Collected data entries
-- ==== Sys2Proof/Machine/VUse.lean ====
section
/-!
DEFINITION. What each vector word reads and writes (R197, R278), and the member it is as part of a convoy.
-/

namespace Sys2Proof.Machine

/-- The registers a word reads, writes and accumulates into, each with the width of its elements in thirty-seconds
of a byte (0 where no element is concerned); general registers read, and written. -/
structure Use where
  r : List (Nat × Nat)
  w : List (Nat × Nat)
  m : List (Nat × Nat)
  gr : List GReg
  gw : List GReg
  deriving DecidableEq, Repr

/-- Nothing read or written. -/
def Use.none : Use := ⟨[], [], [], [], []⟩

/-- Width of an element in thirty-seconds of a byte; a slot of 18 bytes holds 32 `.mx4` elements (R90). -/
def elBits (t : ETy) : Nat := if t = .mx4 then 18 else 32 * etSize t

/-- A mask among the registers; k0 is none (R56). -/
def kUse (k : KReg) (n : Nat) : List (Nat × Nat) := if k = 0 then [] else [(kKey k, n)]

/-- Key of an accumulator tile. -/
def accUse (acc : BitVec 2) : Nat := 64 + acc.toNat
/-- Key of a span latch. -/
def latchUse (sl : BitVec 1) : Nat := 68 + sl.toNat
/-- Key of FFE. -/
def ffeKey : Nat := 70

/-- What a vector word reads and writes. -/
def useOf (i : Instr) : Use :=
  match i with
  | .vstop => Use.none
  | .vnop _ => Use.none
  | .vsig _ => Use.none
  | .vpsn h kd va =>
    ⟨[(vKey va, elBits h.et)] ++ kUse h.km (elBits h.et), kUse kd (elBits h.et), [], [], []⟩
  | .vpclr h vd =>
    ⟨kUse h.km (elBits h.et), [(vKey vd, elBits h.et)], [], [], []⟩
  | .mring sl =>
    ⟨[], [(latchUse sl, 0)], [], [], []⟩
  | .vadd h vd va vb =>
    ⟨[(vKey va, elBits h.et), (vKey vb, elBits h.et)] ++ kUse h.km (elBits h.et), [(vKey vd, elBits h.et)], [], [], []⟩
  | .vaddImm h vd va _ =>
    ⟨[(vKey va, elBits h.et)] ++ kUse h.km (elBits h.et), [(vKey vd, elBits h.et)], [], [], []⟩
  | .vsub h vd va vb =>
    ⟨[(vKey va, elBits h.et), (vKey vb, elBits h.et)] ++ kUse h.km (elBits h.et), [(vKey vd, elBits h.et)], [], [], []⟩
  | .vsubImm h vd va _ =>
    ⟨[(vKey va, elBits h.et)] ++ kUse h.km (elBits h.et), [(vKey vd, elBits h.et)], [], [], []⟩
  | .vadds h vd va vb =>
    ⟨[(vKey va, elBits h.et), (vKey vb, elBits h.et)] ++ kUse h.km (elBits h.et), [(vKey vd, elBits h.et)], [], [], []⟩
  | .vaddsImm h vd va _ =>
    ⟨[(vKey va, elBits h.et)] ++ kUse h.km (elBits h.et), [(vKey vd, elBits h.et)], [], [], []⟩
  | .vsubs h vd va vb =>
    ⟨[(vKey va, elBits h.et), (vKey vb, elBits h.et)] ++ kUse h.km (elBits h.et), [(vKey vd, elBits h.et)], [], [], []⟩
  | .vsubsImm h vd va _ =>
    ⟨[(vKey va, elBits h.et)] ++ kUse h.km (elBits h.et), [(vKey vd, elBits h.et)], [], [], []⟩
  | .vmul h vd va vb =>
    ⟨[(vKey va, elBits h.et), (vKey vb, elBits h.et)] ++ kUse h.km (elBits h.et), [(vKey vd, elBits h.et)], [], [], []⟩
  | .vmulImm h vd va _ =>
    ⟨[(vKey va, elBits h.et)] ++ kUse h.km (elBits h.et), [(vKey vd, elBits h.et)], [], [], []⟩
  | .vmulh h vd va vb =>
    ⟨[(vKey va, elBits h.et), (vKey vb, elBits h.et)] ++ kUse h.km (elBits h.et), [(vKey vd, elBits h.et)], [], [], []⟩
  | .vmulhImm h vd va _ =>
    ⟨[(vKey va, elBits h.et)] ++ kUse h.km (elBits h.et), [(vKey vd, elBits h.et)], [], [], []⟩
  | .vmad h vd va vb vc =>
    ⟨[(vKey va, elBits h.et), (vKey vb, elBits h.et), (vKey vc, elBits h.et)] ++ kUse h.km (elBits h.et), [(vKey vd, elBits h.et)], [], [], []⟩
  | .vmin h vd va vb =>
    ⟨[(vKey va, elBits h.et), (vKey vb, elBits h.et)] ++ kUse h.km (elBits h.et), [(vKey vd, elBits h.et)], [], [], []⟩
  | .vminImm h vd va _ =>
    ⟨[(vKey va, elBits h.et)] ++ kUse h.km (elBits h.et), [(vKey vd, elBits h.et)], [], [], []⟩
  | .vmax h vd va vb =>
    ⟨[(vKey va, elBits h.et), (vKey vb, elBits h.et)] ++ kUse h.km (elBits h.et), [(vKey vd, elBits h.et)], [], [], []⟩
  | .vmaxImm h vd va _ =>
    ⟨[(vKey va, elBits h.et)] ++ kUse h.km (elBits h.et), [(vKey vd, elBits h.et)], [], [], []⟩
  | .vand h vd va vb =>
    ⟨[(vKey va, elBits h.et), (vKey vb, elBits h.et)] ++ kUse h.km (elBits h.et), [(vKey vd, elBits h.et)], [], [], []⟩
  | .vandImm h vd va _ =>
    ⟨[(vKey va, elBits h.et)] ++ kUse h.km (elBits h.et), [(vKey vd, elBits h.et)], [], [], []⟩
  | .vor h vd va vb =>
    ⟨[(vKey va, elBits h.et), (vKey vb, elBits h.et)] ++ kUse h.km (elBits h.et), [(vKey vd, elBits h.et)], [], [], []⟩
  | .vorImm h vd va _ =>
    ⟨[(vKey va, elBits h.et)] ++ kUse h.km (elBits h.et), [(vKey vd, elBits h.et)], [], [], []⟩
  | .vxor h vd va vb =>
    ⟨[(vKey va, elBits h.et), (vKey vb, elBits h.et)] ++ kUse h.km (elBits h.et), [(vKey vd, elBits h.et)], [], [], []⟩
  | .vxorImm h vd va _ =>
    ⟨[(vKey va, elBits h.et)] ++ kUse h.km (elBits h.et), [(vKey vd, elBits h.et)], [], [], []⟩
  | .vsll h vd va vb =>
    ⟨[(vKey va, elBits h.et), (vKey vb, elBits h.et)] ++ kUse h.km (elBits h.et), [(vKey vd, elBits h.et)], [], [], []⟩
  | .vsllImm h vd va _ =>
    ⟨[(vKey va, elBits h.et)] ++ kUse h.km (elBits h.et), [(vKey vd, elBits h.et)], [], [], []⟩
  | .vsrl h vd va vb =>
    ⟨[(vKey va, elBits h.et), (vKey vb, elBits h.et)] ++ kUse h.km (elBits h.et), [(vKey vd, elBits h.et)], [], [], []⟩
  | .vsrlImm h vd va _ =>
    ⟨[(vKey va, elBits h.et)] ++ kUse h.km (elBits h.et), [(vKey vd, elBits h.et)], [], [], []⟩
  | .vsra h vd va vb =>
    ⟨[(vKey va, elBits h.et), (vKey vb, elBits h.et)] ++ kUse h.km (elBits h.et), [(vKey vd, elBits h.et)], [], [], []⟩
  | .vsraImm h vd va _ =>
    ⟨[(vKey va, elBits h.et)] ++ kUse h.km (elBits h.et), [(vKey vd, elBits h.et)], [], [], []⟩
  | .vabs h vd va =>
    ⟨[(vKey va, elBits h.et)] ++ kUse h.km (elBits h.et), [(vKey vd, elBits h.et)], [], [], []⟩
  | .vneg h vd va =>
    ⟨[(vKey va, elBits h.et)] ++ kUse h.km (elBits h.et), [(vKey vd, elBits h.et)], [], [], []⟩
  | .vfadd h vd va vb =>
    ⟨[(vKey va, elBits h.et), (vKey vb, elBits h.et)] ++ kUse h.km (elBits h.et), [(vKey vd, elBits h.et)], [], [], []⟩
  | .vfsub h vd va vb =>
    ⟨[(vKey va, elBits h.et), (vKey vb, elBits h.et)] ++ kUse h.km (elBits h.et), [(vKey vd, elBits h.et)], [], [], []⟩
  | .vfmul h vd va vb =>
    ⟨[(vKey va, elBits h.et), (vKey vb, elBits h.et)] ++ kUse h.km (elBits h.et), [(vKey vd, elBits h.et)], [], [], []⟩
  | .vfma h vd va vb vc =>
    ⟨[(vKey va, elBits h.et), (vKey vb, elBits h.et), (vKey vc, elBits h.et)] ++ kUse h.km (elBits h.et), [(vKey vd, elBits h.et)], [], [], []⟩
  | .vfnma h vd va vb vc =>
    ⟨[(vKey va, elBits h.et), (vKey vb, elBits h.et), (vKey vc, elBits h.et)] ++ kUse h.km (elBits h.et), [(vKey vd, elBits h.et)], [], [], []⟩
  | .vfmin h vd va vb =>
    ⟨[(vKey va, elBits h.et), (vKey vb, elBits h.et)] ++ kUse h.km (elBits h.et), [(vKey vd, elBits h.et)], [], [], []⟩
  | .vfmax h vd va vb =>
    ⟨[(vKey va, elBits h.et), (vKey vb, elBits h.et)] ++ kUse h.km (elBits h.et), [(vKey vd, elBits h.et)], [], [], []⟩
  | .vfabs h vd va =>
    ⟨[(vKey va, elBits h.et)] ++ kUse h.km (elBits h.et), [(vKey vd, elBits h.et)], [], [], []⟩
  | .vfneg h vd va =>
    ⟨[(vKey va, elBits h.et)] ++ kUse h.km (elBits h.et), [(vKey vd, elBits h.et)], [], [], []⟩
  | .vfscl h vd va vb _ =>
    ⟨[(vKey va, elBits h.et), (vKey vb, elBits h.et)] ++ kUse h.km (elBits h.et), [(vKey vd, elBits h.et)], [], [], []⟩
  | .vfrcp h vd va =>
    ⟨[(vKey va, elBits h.et)] ++ kUse h.km (elBits h.et), [(vKey vd, elBits h.et)], [], [], []⟩
  | .vfrsq h vd va =>
    ⟨[(vKey va, elBits h.et)] ++ kUse h.km (elBits h.et), [(vKey vd, elBits h.et)], [], [], []⟩
  | .vfexp2 h vd va =>
    ⟨[(vKey va, elBits h.et)] ++ kUse h.km (elBits h.et), [(vKey vd, elBits h.et)], [], [], []⟩
  | .vflog2 h vd va =>
    ⟨[(vKey va, elBits h.et)] ++ kUse h.km (elBits h.et), [(vKey vd, elBits h.et)], [], [], []⟩
  | .vcvt h vd va src _ _ =>
    ⟨[(vKey va, elBits src)] ++ kUse h.km (elBits h.et), [(vKey vd, elBits h.et)], [], [], []⟩
  | .vcvtx h vd va =>
    ⟨[(vKey va, 16)] ++ kUse h.km (elBits h.et), [(vKey vd, elBits h.et)], [], [], []⟩
  | .vmxup h vd va _ =>
    ⟨[(vKey va, elBits .mx4)] ++ kUse h.km (elBits h.et), [(vKey vd, elBits h.et)], [], [], []⟩
  | .vmxpk h vd va src _ =>
    ⟨[(vKey va, elBits src)] ++ kUse h.km (elBits h.et), [(vKey vd, elBits h.et)], [], [], []⟩
  | .vcmp h kd va vb _ =>
    ⟨[(vKey va, elBits h.et), (vKey vb, elBits h.et)] ++ kUse h.km (elBits h.et), kUse kd (elBits h.et), [], [], []⟩
  | .vfcmp h kd va vb _ =>
    ⟨[(vKey va, elBits h.et), (vKey vb, elBits h.et)] ++ kUse h.km (elBits h.et), kUse kd (elBits h.et), [], [], []⟩
  | .vwhile h kd gi gn _ =>
    ⟨kUse h.km (elBits h.et), kUse kd (elBits h.et), [], [gi, gn], []⟩
  | .kand h kd ka kb =>
    ⟨kUse ka (elBits h.et) ++ kUse kb (elBits h.et) ++ kUse h.km (elBits h.et), kUse kd (elBits h.et), [], [], []⟩
  | .kor h kd ka kb =>
    ⟨kUse ka (elBits h.et) ++ kUse kb (elBits h.et) ++ kUse h.km (elBits h.et), kUse kd (elBits h.et), [], [], []⟩
  | .kxor h kd ka kb =>
    ⟨kUse ka (elBits h.et) ++ kUse kb (elBits h.et) ++ kUse h.km (elBits h.et), kUse kd (elBits h.et), [], [], []⟩
  | .kandn h kd ka kb =>
    ⟨kUse ka (elBits h.et) ++ kUse kb (elBits h.et) ++ kUse h.km (elBits h.et), kUse kd (elBits h.et), [], [], []⟩
  | .knot h kd ka =>
    ⟨kUse ka (elBits h.et) ++ kUse h.km (elBits h.et), kUse kd (elBits h.et), [], [], []⟩
  | .kmov h kd ka =>
    ⟨kUse ka (elBits h.et) ++ kUse h.km (elBits h.et), kUse kd (elBits h.et), [], [], []⟩
  | .kpop h gd ka =>
    ⟨kUse ka (elBits h.et) ++ kUse h.km (elBits h.et), [], [], [], [gd]⟩
  | .kfirst h gd ka =>
    ⟨kUse ka (elBits h.et) ++ kUse h.km (elBits h.et), [], [], [], [gd]⟩
  | .vmxv h kd va =>
    ⟨[(vKey va, elBits h.et)] ++ kUse h.km (elBits h.et), kUse kd (elBits h.et), [], [], []⟩
  | .vmov h vd va =>
    ⟨[(vKey va, elBits h.et)] ++ kUse h.km (elBits h.et), [(vKey vd, elBits h.et)], [], [], []⟩
  | .vbcast h vd ga =>
    ⟨kUse h.km (elBits h.et), [(vKey vd, elBits h.et)], [], [ga], []⟩
  | .vbcastb h vd va src _ =>
    ⟨[(vKey va, elBits src)] ++ kUse h.km (elBits h.et), [(vKey vd, elBits h.et)], [], [], []⟩
  | .vgathr h vd va vb =>
    ⟨[(vKey va, elBits h.et), (vKey vb, elBits h.et)] ++ kUse h.km (elBits h.et), [(vKey vd, elBits h.et)], [], [], []⟩
  | .vperm h vd va vb =>
    ⟨[(vKey va, elBits h.et), (vKey vb, elBits h.et)] ++ kUse h.km (elBits h.et), [(vKey vd, elBits h.et)], [], [], []⟩
  | .vsldu h vd va vb _ =>
    ⟨[(vKey va, elBits h.et), (vKey vb, elBits h.et)] ++ kUse h.km (elBits h.et), [(vKey vd, elBits h.et)], [], [], []⟩
  | .vsldd h vd va vb _ =>
    ⟨[(vKey va, elBits h.et), (vKey vb, elBits h.et)] ++ kUse h.km (elBits h.et), [(vKey vd, elBits h.et)], [], [], []⟩
  | .vcmpr h vd va =>
    ⟨[(vKey va, elBits h.et)] ++ kUse h.km (elBits h.et), [(vKey vd, elBits h.et)], [], [], []⟩
  | .vexpd h vd va =>
    ⟨[(vKey va, elBits h.et)] ++ kUse h.km (elBits h.et), [(vKey vd, elBits h.et)], [], [], []⟩
  | .viota h vd _ =>
    ⟨kUse h.km (elBits h.et), [(vKey vd, elBits h.et)], [], [], []⟩
  | .vext _ et gd va gi =>
    ⟨[(vKey va, elBits et)], [], [], [gi], [gd]⟩
  | .vins _ et vd ga gi =>
    ⟨[], [(vKey vd, elBits et)], [], [ga, gi], []⟩
  | .vrsum h vd va =>
    ⟨[(vKey va, elBits h.et)] ++ kUse h.km (elBits h.et), [(vKey vd, elBits h.et)], [], [], []⟩
  | .vrmax h vd va =>
    ⟨[(vKey va, elBits h.et)] ++ kUse h.km (elBits h.et), [(vKey vd, elBits h.et)], [], [], []⟩
  | .vrmin h vd va =>
    ⟨[(vKey va, elBits h.et)] ++ kUse h.km (elBits h.et), [(vKey vd, elBits h.et)], [], [], []⟩
  | .vscan h vd va _ =>
    ⟨[(vKey va, elBits h.et)] ++ kUse h.km (elBits h.et), [(vKey vd, elBits h.et)], [], [], []⟩
  | .vfrsum h vd va =>
    ⟨[(vKey va, elBits h.et)] ++ kUse h.km (elBits h.et), [(vKey vd, elBits h.et)], [], [], []⟩
  | .vfrmax h vd va =>
    ⟨[(vKey va, elBits h.et)] ++ kUse h.km (elBits h.et), [(vKey vd, elBits h.et)], [], [], []⟩
  | .vfrmin h vd va =>
    ⟨[(vKey va, elBits h.et)] ++ kUse h.km (elBits h.et), [(vKey vd, elBits h.et)], [], [], []⟩
  | .vfscan h vd va _ =>
    ⟨[(vKey va, elBits h.et)] ++ kUse h.km (elBits h.et), [(vKey vd, elBits h.et)], [], [], []⟩
  | .vld h _ vd vb _ =>
    ⟨kUse h.km (elBits h.et), [(vKey vd, elBits h.et)], [], [vb], []⟩
  | .vst h _ vd vb _ =>
    ⟨[(vKey vd, elBits h.et)] ++ kUse h.km (elBits h.et), [], [], [vb], []⟩
  | .vlds h _ vd vb vc _ =>
    ⟨kUse h.km (elBits h.et), [(vKey vd, elBits h.et)], [], [vb, vc], []⟩
  | .vsts h _ vd vb vc _ =>
    ⟨[(vKey vd, elBits h.et)] ++ kUse h.km (elBits h.et), [], [], [vb, vc], []⟩
  | .vldx h _ iw vd va vb _ =>
    ⟨[(vKey va, elBits (idxTy iw))] ++ kUse h.km (elBits h.et), [(vKey vd, elBits h.et)], [], [vb], []⟩
  | .vstx h _ iw vd va vb _ =>
    ⟨[(vKey vd, elBits h.et), (vKey va, elBits (idxTy iw))] ++ kUse h.km (elBits h.et), [], [], [vb], []⟩
  | .vldff h _ vd vb _ =>
    ⟨kUse h.km (elBits h.et), [(vKey vd, elBits h.et), (ffeKey, 0)], [], [vb], []⟩
  | .vldffStrided h _ vd vb vc _ =>
    ⟨kUse h.km (elBits h.et), [(vKey vd, elBits h.et), (ffeKey, 0)], [], [vb, vc], []⟩
  | .vldffIndexed h _ iw vd va vb _ =>
    ⟨[(vKey va, elBits (idxTy iw))] ++ kUse h.km (elBits h.et), [(vKey vd, elBits h.et), (ffeKey, 0)], [], [vb], []⟩
  | .vamo h _ op iw ret vd va vb vc =>
    ⟨[(vKey va, elBits (idxTy iw)), (vKey vc, elBits h.et)] ++ kUse h.km (elBits h.et) ++ (if op = .cas then [(vKey vd, elBits h.et)] else []), if ret then [(vKey vd, elBits h.et)] else [], [], [vb], []⟩
  | .vamoo h _ op iw ret vd va vb vc =>
    ⟨[(vKey va, elBits (idxTy iw)), (vKey vc, elBits h.et)] ++ kUse h.km (elBits h.et) ++ (if op = .cas then [(vKey vd, elBits h.et)] else []), if ret then [(vKey vd, elBits h.et)] else [], [], [vb], []⟩
  | .vldgl h _ iw vd va vb =>
    ⟨[(vKey va, elBits (idxTy iw))] ++ kUse h.km (elBits h.et), [(vKey vd, elBits h.et)], [], [vb], []⟩
  | .vstsc h _ iw kd vd va vb =>
    ⟨[(vKey vd, elBits h.et), (vKey va, elBits (idxTy iw))] ++ kUse h.km (elBits h.et), kUse kd (elBits h.et), [], [vb], []⟩
  | .vsadd h _ iw vd va vb =>
    ⟨[(vKey vd, elBits h.et), (vKey va, elBits (idxTy iw))] ++ kUse h.km (elBits h.et), [], [], [vb], []⟩
  | .mzero _ acc =>
    ⟨[], [(accUse acc, 0)], [], [], []⟩
  | .mopa h acc va sl =>
    ⟨[(vKey va, elBits h.et), (latchUse sl, 0)] ++ kUse h.km (elBits h.et), [], [(accUse acc, 0)], [], []⟩
  | .mops h acc va sl =>
    ⟨[(vKey va, elBits h.et), (latchUse sl, 0)] ++ kUse h.km (elBits h.et), [], [(accUse acc, 0)], [], []⟩
  | .mread h acc va _ _ =>
    ⟨[(accUse acc, 0)] ++ kUse h.km (elBits h.et), [(vKey va, elBits h.et)], [], [], []⟩
  | .mwrite h acc va _ =>
    ⟨[(vKey va, elBits h.et)] ++ kUse h.km (elBits h.et), [(accUse acc, 0)], [], [], []⟩
  | .msaveAcc _ _ acc vc _ =>
    ⟨[(accUse acc, 0)], [], [], [vc], []⟩
  | .msaveLatch _ _ sl _ vc _ =>
    ⟨[(latchUse sl, 0)], [], [], [vc], []⟩
  | .mloadAcc _ _ acc vc _ =>
    ⟨[], [(accUse acc, 0)], [], [vc], []⟩
  | .mloadLatch _ _ sl _ vc _ =>
    ⟨[], [(latchUse sl, 0)], [], [vc], []⟩
  | .vsend h va _ _ =>
    ⟨[(vKey va, elBits h.et)] ++ kUse h.km (elBits h.et), [], [], [], []⟩
  | .vrecv h vd _ =>
    ⟨kUse h.km (elBits h.et), [(vKey vd, elBits h.et)], [], [], []⟩
  | _ => Use.none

→ **TASK GOAL**
Within the data above, how many lines include the string "thirty"? Answer with the number by itself.

→ **PROBLEM SOLUTION**
2